The stretch from the line with "theorem State.crlCtl_within (s" through the line with "unfold State.crlCtl" in the records below: write it out exactly, and nothing else.

########################################

theorem State.cycleWrite_within (s : State) (b : Nat) (w : Word) : Within 0x32 s (State.cycleWrite s b w) := by
  unfold State.cycleWrite
  repeat' first | with_reducible assumption | with_reducible exact Within.refl _ _ | ((with_reducible apply Within.step (State.flag_within ..) ?_ ?_); exact rfl) | ((with_reducible apply Within.step (State.wr_within ..) ?_ ?_); exact rfl) | split | fail

theorem execBankCycleWrite_within (o : Owner) (b : Fin 2) (w : Word) (s : State) : WithinO 0x1000000032 s (execBankCycleWrite o b w s) := by
  unfold execBankCycleWrite
  repeat' first | with_reducible assumption | with_reducible exact Within.refl _ _ | with_reducible apply WithinO.of_next ?_ | ((with_reducible apply Within.step (State.cycleWrite_within ..) ?_ ?_); exact rfl) | ((with_reducible apply State.guarded_within ?_ ?_ ?_); exact rfl; intro x1 h1) | split | fail

theorem State.enableSlots_within (s : State) : Within 0x802 s (State.enableSlots s) := by
  unfold State.enableSlots
  repeat' first | with_reducible assumption | with_reducible exact Within.refl _ _ | ((try lift_lets -underBinder); intro x1; first | (have h0 := fun a => x1 a; clear h0; unfold x1; clear x1) | (refine Within.cut (m := 0x802) (s := s) (v := x1) ?_ ?_; unfold x1; rotate_left; intro h1; clear_value x1) | (refine Within.cut (m := 0x802) (s := s) (v := x1.1) ?_ ?_; unfold x1; rotate_left; intro h1; clear_value x1) | clear_value x1 | (refine Within.cut (m := 0x802) (s := s) (v := x1) ?_ ?_; unfold x1; rotate_left; intro h1) | (refine Within.cut (m := 0x802) (s := s) (v := x1.1) ?_ ?_; unfold x1; rotate_left; intro h1) | skip) | ((with_reducible apply Within.step (State.setStart_within ..) ?_ ?_); exact rfl) | ((with_reducible apply Within.step (State.setFld_within ..) ?_ ?_); exact rfl) | split | fail

theorem State.switchBanks_within (s : State) : Within 0x802 s (State.switchBanks s) := by
  unfold State.switchBanks
  repeat' first | with_reducible assumption | with_reducible exact Within.refl _ _ | ((try lift_lets -underBinder); intro x1; first | (have h0 := fun a => x1 a; clear h0; unfold x1; clear x1) | (refine Within.cut (m := 0x802) (s := s) (v := x1) ?_ ?_; unfold x1; rotate_left; intro h1; clear_value x1) | (refine Within.cut (m := 0x802) (s := s) (v := x1.1) ?_ ?_; unfold x1; rotate_left; intro h1; clear_value x1) | clear_value x1 | (refine Within.cut (m := 0x802) (s := s) (v := x1) ?_ ?_; unfold x1; rotate_left; intro h1) | (refine Within.cut (m := 0x802) (s := s) (v := x1.1) ?_ ?_; unfold x1; rotate_left; intro h1) | skip) | ((with_reducible apply Within.step (State.rollCycle_within ..) ?_ ?_); exact rfl) | ((with_reducible apply Within.step (State.setFld_within ..) ?_ ?_); exact rfl) | split | (apply Within.upd; (dsimp only; try exact rfl); exact ⟨Nat.le_refl _, List.prefix_refl _, Nat.le_refl _, ⟨rfl, rfl, rfl⟩, .inr ⟨rfl, rfl, rfl⟩, .inl rfl, .inr rfl, .inr rfl, .inr rfl, .inr rfl, .inr rfl, .inr rfl, .inr rfl, .inr ⟨rfl, rfl⟩, .inr rfl, .inl rfl, .inr rfl, .inr rfl, .inr rfl, .inr rfl, .inr rfl, .inr rfl, .inr ⟨rfl, rfl, rfl⟩, .inr ⟨rfl, rfl, rfl, rfl, rfl⟩, .inr ⟨rfl, rfl, rfl, rfl⟩, .inr ⟨rfl, rfl, rfl⟩, .inr ⟨rfl, rfl⟩, .inr rfl, .inr ⟨rfl, rfl, rfl, rfl⟩, .inr rfl, .inr rfl, .inr rfl, .inr ⟨rfl, rfl, rfl, rfl, rfl⟩, .inr rfl, .inr rfl, .inr ⟨rfl, rfl⟩, .inr ⟨rfl, rfl⟩, .inr rfl, .inr ⟨rfl, rfl⟩, .inr ⟨rfl, rfl, rfl⟩, .inr ⟨rfl, rfl, rfl, rfl⟩⟩) | fail

theorem State.crlCtl_within (s : State) (w : Word) : Within 0x802 s (State.crlCtl s w) := by
  unfold State.crlCtl
  repeat' first | with_reducible assumption | with_reducible exact Within.refl _ _ | ((try lift_lets -underBinder); intro x1; first | (have h0 := fun a => x1 a; clear h0; unfold x1; clear x1) | (refine Within.cut (m := 0x802) (s := s) (v := x1) ?_ ?_; unfold x1; rotate_left; intro h1; clear_value x1) | (refine Within.cut (m := 0x802) (s := s) (v := x1.1) ?_ ?_; unfold x1; rotate_left; intro h1; clear_value x1) | clear_value x1 | (refine Within.cut (m := 0x802) (s := s) (v := x1) ?_ ?_; unfold x1; rotate_left; intro h1) | (refine Within.cut (m := 0x802) (s := s) (v := x1.1) ?_ ?_; unfold x1; rotate_left; intro h1) | skip) | ((with_reducible apply Within.step (State.switchBanks_within ..) ?_ ?_); exact rfl) | ((with_reducible apply Within.step (State.enableSlots_within ..) ?_ ?_); exact rfl) | ((with_reducible apply Within.step (State.stopSlots_within ..) ?_ ?_); exact rfl) | ((with_reducible apply Within.step (State.cancelCalendar_within ..) ?_ ?_); exact rfl) | split | fail
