-- ==== Sys2Proof/Laws/FrameDram.lean ====
section
/-!
SUPPORT. Frames of Sys2Proof/Machine/Dram.lean: what each operation there may change.
-/
set_option linter.unusedTactic false
set_option linter.unreachableTactic false

namespace Sys2Proof.Machine

theorem State.memRange_within (s : State) (port : Nat) : Within 0x410000033 s (State.memRange s port) := by
  unfold State.memRange
  repeat' first | with_reducible assumption | with_reducible exact Within.refl _ _ | ((with_reducible apply Within.step (State.logMinor_within ?_) ?_ ?_); decide; exact rfl) | ((with_reducible apply Within.step (State.logErr_within ..) ?_ ?_); exact rfl) | ((with_reducible apply Within.step (State.flag_within ..) ?_ ?_); exact rfl) | split | fail

theorem State.memWrite_within (s : State) (port : Nat) (a : Nat) (l : List Byte) : Within 0x410000033 s (State.memWrite s port a l) := by
  unfold State.memWrite
  repeat' first | with_reducible assumption | with_reducible exact Within.refl _ _ | ((with_reducible apply Within.step (State.memRange_within ..) ?_ ?_); exact rfl) | ((with_reducible apply Within.step (State.dramPut_within ..) ?_ ?_); exact rfl) | split | fail

theorem State.memRead_within (s : State) (port : Nat) (a : Nat) (n : Nat) : Within 0x410000033 s (State.memRead s port a n).1 := by
  unfold State.memRead
  repeat' first | with_reducible assumption | with_reducible exact Within.refl _ _ | ((with_reducible apply Within.step (State.memRange_within ..) ?_ ?_); exact rfl) | split | fail

theorem State.setMc_within (s : State) (c : Nat) (m : Mc) : Within 0x100000000 s (State.setMc s c m) := by
  unfold State.setMc
  repeat' first | with_reducible assumption | with_reducible exact Within.refl _ _ | split | (apply Within.upd; (dsimp only; try exact rfl); exact ⟨Nat.le_refl _, List.prefix_refl _, Nat.le_refl _, ⟨rfl, rfl, rfl⟩, .inr ⟨rfl, rfl, rfl⟩, .inr rfl, .inr rfl, .inr rfl, .inr rfl, .inr rfl, .inr rfl, .inr rfl, .inr rfl, .inr ⟨rfl, rfl⟩, .inr rfl, .inr rfl, .inr rfl, .inr rfl, .inr rfl, .inr rfl, .inr rfl, .inr rfl, .inr ⟨rfl, rfl, rfl⟩, .inr ⟨rfl, rfl, rfl, rfl, rfl⟩, .inr ⟨rfl, rfl, rfl, rfl⟩, .inr ⟨rfl, rfl, rfl⟩, .inr ⟨rfl, rfl⟩, .inr rfl, .inr ⟨rfl, rfl, rfl, rfl⟩, .inr rfl, .inr rfl, .inr rfl, .inr ⟨rfl, rfl, rfl, rfl, rfl⟩, .inr rfl, .inr rfl, .inr ⟨rfl, rfl⟩, .inl rfl, .inr rfl, .inr ⟨rfl, rfl⟩, .inr ⟨rfl, rfl, rfl⟩, .inr ⟨rfl, rfl, rfl, rfl⟩⟩) | fail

########################################

**THE COMPLETED TASK**
theorem State.crlCtl_within (s : State) (w : Word) : Within 0x802 s (State.crlCtl s w) := by
  unfold State.crlCtl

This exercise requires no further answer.